- YOUR TASK -
Each entry in the block below needs to be copied out exactly.

- DATA -

-- ==== Sys2Proof/Machine/Fetch.lean ====
section
/-! DEFINITION. How a stimulus becomes a step: a command port's bytes are decoded and run, a sub-frame
before the codec is fetched and run, and every other agent takes its step (spec/00_scope.md R16). -/

namespace Sys2Proof.Machine

open Sys2Proof

/-- Bytes on a command port that are no command are refused without changing any state
(30_encoding.md R121; log 15). -/
def State.refuseCommand (s : State) : Out :=
  match s.clients[s.issuer]? with
  | none => .fault .noSuchRequester
  | some _ => .next (s.ret s.issuer .refused)

/-- A command presented by requester `r` (10_state.md R39). -/
def State.runCommand (r : Nat) (bs : Bytes) (s : State) : Out :=
  match decodeCommand bs with
  | .ok i => exec i { s with issuer := r }
  | .error _ => { s with issuer := r }.refuseCommand

/-- How far a received sub-frame run by itself is read: the stream check stops before the data
(46_stream_subframes.md R302), a reply sub-frame is read to its end. A choice of the model's own port
(log 31). -/
def fetchReader (i : Instr) (rd : Reader) : Reader :=
  match i with
  | .streamS2c _ _ => (s2c (Reader.start rd.pay)).2
  | _ => rd

/-- The registers after a received sub-frame has been fetched at CUR = 0 of the port's bytes
(45_register_reply_decoder.md R265, R266; log 31); the encoder's sub-frames are fetched from nowhere.
Where the codec does not run, nothing is fetched. -/
def State.fetchedSub (i : Instr) (rd : Reader) (s : State) : State :=
  if receivedSubframe i && s.ready then s.fetched (fetchReader i rd) else s

/-- The family the discriminator names, where it can be read and names one. -/
def discKind (bs : Bytes) : Option SubKind :=
  match (rdDisc (Reader.start bs)).1 with
  | .ok id => SubKind.ofCode id.toNat
  | .error _ => none

/-- The sub-frame port stops for `r`, REPLY staying as it is (log 28). -/
def State.stopSub (why : StopReason) (rd : Reader) (r : Nat) (s : State) : State :=
  let s' := (s.fetched rd).stop why
  s'.ret r (.parsed s'.reply why)

/-- Bytes on the sub-frame port that are no sub-frame: all of this is the model's own choice, as the port is
(log 28). An overlong varuint is fatal whatever the code (40_varuint.md R135). Otherwise a 0x41 sub-frame
that is cut short is rejected and nothing is appended (46_stream_subframes.md R302, R303); a reply
sub-frame that is cut short, and a discriminator that is cut short or names no sub-frame, stop as in a
parse (45_register_reply_decoder.md R265, R267, R282) with REPLY as it stands; a sub-frame of the encoder
that is cut short or has an operand of 2^32 or more (log 27) is refused. -/
def State.rejectSubframe (bs : Bytes) (e : Reject) (rd : Reader) (s : State) : Out :=
  match parseEndOf e with
  | .overlong => onCommand s fun r _ => (s.fetched rd).raise .varuintOverlong r
  | .stop why =>
    match discKind bs with
    | none => onCommand s fun r _ => s.stopSub why rd r
    | some .streamS2c => onCommand s fun _ _ => s.fetched rd
    | some k => if k.isReply then onCommand s fun r _ => s.stopSub why rd r else s.refuseCommand

/-- One sub-frame before the codec on behalf of `r` (log 6), and bytes that are none (log 28); more than a
frame's payload is refused. -/
def State.runSubframe (r : Nat) (bs : Bytes) (s : State) : Out :=
  let s' := { s with issuer := r }
  if Config.lenMax < bs.length then s'.refuseCommand
  else
    match decodeSub (Reader.start bs) with
    | (.ok i, rd) => exec i (s'.fetchedSub i rd)
    | (.error e, rd) => s'.rejectSubframe bs e rd

/-- A frame from the environment; bytes that are no whole frame arrive all the same (10_state.md R40). Bytes
behind a whole frame are not part of this stimulus and do not arrive (log 7). -/
def State.runFrame (bs : Bytes) (s : State) : Out :=
  match decodeFrame bs with
  | .ok i => exec i s
  | .error _ => .next (s.deliver bs)

/-- One step of the agent a stimulus names (00_scope.md R16). -/
def State.act (st : Stimulus) (s : State) : Out :=
  match st with
  | .command r bs => s.runCommand r bs
  | .subframe r bs => s.runSubframe r bs
  | .frame bs => s.runFrame bs
  | .grant r => .next (s.grant r)
  | .exchange r => .next (s.exchangeStep r)
  | .txWrite => .next s.txWrite
  | .rxByte => .next s.rxByte
  | .rxArrive b => .next (s.rxArrive b)
  | .txFlushed => .next s.txFlushed
  | .timeout r => .next (s.timeout r)
  | .cancel r => .next (s.cancel r)
  | .reset => .next s.resetEvent

/-- The stimulus that presents a word of the opcode table (log 5, log 8): before the codec or on the
command port of requester 0, or delivered as a frame. -/
def tableStimulus (nbits w : Nat) : Stimulus :=
  match tablePort (tableBytes nbits w) with
  | .command => .command 0 (tableBytes nbits w)
  | .subframe => .subframe 0 (tableBytes nbits w)
  | .wire => .frame (tableBytes nbits w)

end Sys2Proof.Machine
end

- REPLY TO THE TASK -
-- ==== Sys2Proof/Machine/Fetch.lean ====
section
/-! DEFINITION. How a stimulus becomes a step: a command port's bytes are decoded and run, a sub-frame
before the codec is fetched and run, and every other agent takes its step (spec/00_scope.md R16). -/

namespace Sys2Proof.Machine

open Sys2Proof

/-- Bytes on a command port that are no command are refused without changing any state
(30_encoding.md R121; log 15). -/
def State.refuseCommand (s : State) : Out :=
  match s.clients[s.issuer]? with
  | none => .fault .noSuchRequester
  | some _ => .next (s.ret s.issuer .refused)

/-- A command presented by requester `r` (10_state.md R39). -/
def State.runCommand (r : Nat) (bs : Bytes) (s : State) : Out :=
  match decodeCommand bs with
  | .ok i => exec i { s with issuer := r }
  | .error _ => { s with issuer := r }.refuseCommand

/-- How far a received sub-frame run by itself is read: the stream check stops before the data
(46_stream_subframes.md R302), a reply sub-frame is read to its end. A choice of the model's own port
(log 31). -/
def fetchReader (i : Instr) (rd : Reader) : Reader :=
  match i with
  | .streamS2c _ _ => (s2c (Reader.start rd.pay)).2
  | _ => rd

/-- The registers after a received sub-frame has been fetched at CUR = 0 of the port's bytes
(45_register_reply_decoder.md R265, R266; log 31); the encoder's sub-frames are fetched from nowhere.
Where the codec does not run, nothing is fetched. -/
def State.fetchedSub (i : Instr) (rd : Reader) (s : State) : State :=
  if receivedSubframe i && s.ready then s.fetched (fetchReader i rd) else s

/-- The family the discriminator names, where it can be read and names one. -/
def discKind (bs : Bytes) : Option SubKind :=
  match (rdDisc (Reader.start bs)).1 with
  | .ok id => SubKind.ofCode id.toNat
  | .error _ => none

/-- The sub-frame port stops for `r`, REPLY staying as it is (log 28). -/
def State.stopSub (why : StopReason) (rd : Reader) (r : Nat) (s : State) : State :=
  let s' := (s.fetched rd).stop why
  s'.ret r (.parsed s'.reply why)

/-- Bytes on the sub-frame port that are no sub-frame: all of this is the model's own choice, as the port is
(log 28). An overlong varuint is fatal whatever the code (40_varuint.md R135). Otherwise a 0x41 sub-frame
that is cut short is rejected and nothing is appended (46_stream_subframes.md R302, R303); a reply
sub-frame that is cut short, and a discriminator that is cut short or names no sub-frame, stop as in a
parse (45_register_reply_decoder.md R265, R267, R282) with REPLY as it stands; a sub-frame of the encoder
that is cut short or has an operand of 2^32 or more (log 27) is refused. -/
def State.rejectSubframe (bs : Bytes) (e : Reject) (rd : Reader) (s : State) : Out :=
  match parseEndOf e with
  | .overlong => onCommand s fun r _ => (s.fetched rd).raise .varuintOverlong r
  | .stop why =>
    match discKind bs with
    | none => onCommand s fun r _ => s.stopSub why rd r
    | some .streamS2c => onCommand s fun _ _ => s.fetched rd
    | some k => if k.isReply then onCommand s fun r _ => s.stopSub why rd r else s.refuseCommand

/-- One sub-frame before the codec on behalf of `r` (log 6), and bytes that are none (log 28); more than a
frame's payload is refused. -/
def State.runSubframe (r : Nat) (bs : Bytes) (s : State) : Out :=
  let s' := { s with issuer := r }
  if Config.lenMax < bs.length then s'.refuseCommand
  else
    match decodeSub (Reader.start bs) with
    | (.ok i, rd) => exec i (s'.fetchedSub i rd)
    | (.error e, rd) => s'.rejectSubframe bs e rd

/-- A frame from the environment; bytes that are no whole frame arrive all the same (10_state.md R40). Bytes
behind a whole frame are not part of this stimulus and do not arrive (log 7). -/
def State.runFrame (bs : Bytes) (s : State) : Out :=
  match decodeFrame bs with
  | .ok i => exec i s
  | .error _ => .next (s.deliver bs)

/-- One step of the agent a stimulus names (00_scope.md R16). -/
def State.act (st : Stimulus) (s : State) : Out :=
  match st with
  | .command r bs => s.runCommand r bs
  | .subframe r bs => s.runSubframe r bs
  | .frame bs => s.runFrame bs
  | .grant r => .next (s.grant r)
  | .exchange r => .next (s.exchangeStep r)
  | .txWrite => .next s.txWrite
  | .rxByte => .next s.rxByte
  | .rxArrive b => .next (s.rxArrive b)
  | .txFlushed => .next s.txFlushed
  | .timeout r => .next (s.timeout r)
  | .cancel r => .next (s.cancel r)
  | .reset => .next s.resetEvent

/-- The stimulus that presents a word of the opcode table (log 5, log 8): before the codec or on the
command port of requester 0, or delivered as a frame. -/
def tableStimulus (nbits w : Nat) : Stimulus :=
  match tablePort (tableBytes nbits w) with
  | .command => .command 0 (tableBytes nbits w)
  | .subframe => .subframe 0 (tableBytes nbits w)
  | .wire => .frame (tableBytes nbits w)

end Sys2Proof.Machine
end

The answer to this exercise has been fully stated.